Robots.txt to disallow /index.php/ path
-
Hi SEOmoz,
I have a problem with my Joomla site (yeah - me too!). I get a large amount of /index.php/ urls despite using a program to handle these issues. The URLs cause indexation errors with google (404). Now, I fixed this issue once before, but the problem persist. So I thought, instead of wasting more time, couldnt I just disallow all paths containing /index.php/ ?.
I don't use that extension, but would it cause me any problems from an SEO perspective?
How do I disallow all index.php's? Is it a simple: Disallow: /index.php/
-
Hi Cyrus,
Thanks for your reply!
Unfortunately the problem is yet to be fixed, I hope that my disallow will work shortly.
It seems that most of the index.php links to each other internally (and from old /index.php/ pages that no longer exist), which is super weird. How google found them does not make any sense to me.
I don't beleive that external sources are linking to these pages either - I mean, how would they find these links anyway?.
-
Hi Mikkel,
Like Chris, I spidered your site and couldn't find any links to /index.php files, which probably indicates one of two things:
- You've fixed the problem - Yay!
- Or Google is finding those links from external sources
- Google found those links at one time in the past, and is still trying to crawl them.
In the Crawl Errors report in Google Webmaster Tools, if you click on the link of each 404, there's often a "linked from" source where you can see where Google discovered the broken link. This is really helpful in rooting out the cause.
Regardless, I'm going to go with #1 and optimistically believe that you were able to fix the problem.
-
If I spider your site I'm not seeing any /index.php urls. Does that mean you did get Joomla to cooperate with your rewriting?
Or was your problem that you'd previously had urls indexed with /index.php/ paths and you needed to remove them?
-
Hi Mikkel, I have checked your robots.txt, it looks perfect. If you redirect /index.php to home page that using httaccess file or by using any joomla plugin that would great for you. And its also a permanent solution.
-
Well, I tried the sensible solution and redirecting to the correct URL instead. However the SEF program is quite limited and keep on creating new URLs regardless of my modification.

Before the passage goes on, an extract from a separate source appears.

-- ==== Sys2Proof/Machine/Dispatch.lean ====
section
/-! DEFINITION. Dispatch.lean: the meaning of every command, one arm per row of spec/opcode_table.json. -/
namespace Sys2Proof.Machine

Im looking for a more permanent solution, and the disallow seems at bit simple as I'm not a super programmer.
By the way - thanks for quick replys, kudos to both of you!
-
Sure, the website in question is www.vauni.dk
I don't think that there is any inbound links to the index.php pages. They are not easily found.
-
Couldn't you rewrite those /index.php/ urls to remove the /index.php/?
Like this in .htaccess:
RewriteRule ^(.*)$ /index.php/$1 [L]
Only used Joomla once, but there must be a way to configure joomla to just use "/" instead of "/index.php/"?
Update:
Here's a solution to your /index.php/ issue:
http://www.eprcreations.com/remove-index-php-from-joomla-urls/
Once you've updated that, and have your urls working properly without the /index.php/, you could add this slight modification of the rewrite rule above so that all your old /index.php/ urls would be 301'd to your new ones:
RewriteRule ^(.*)$ /index.php/$1 [R=301,L]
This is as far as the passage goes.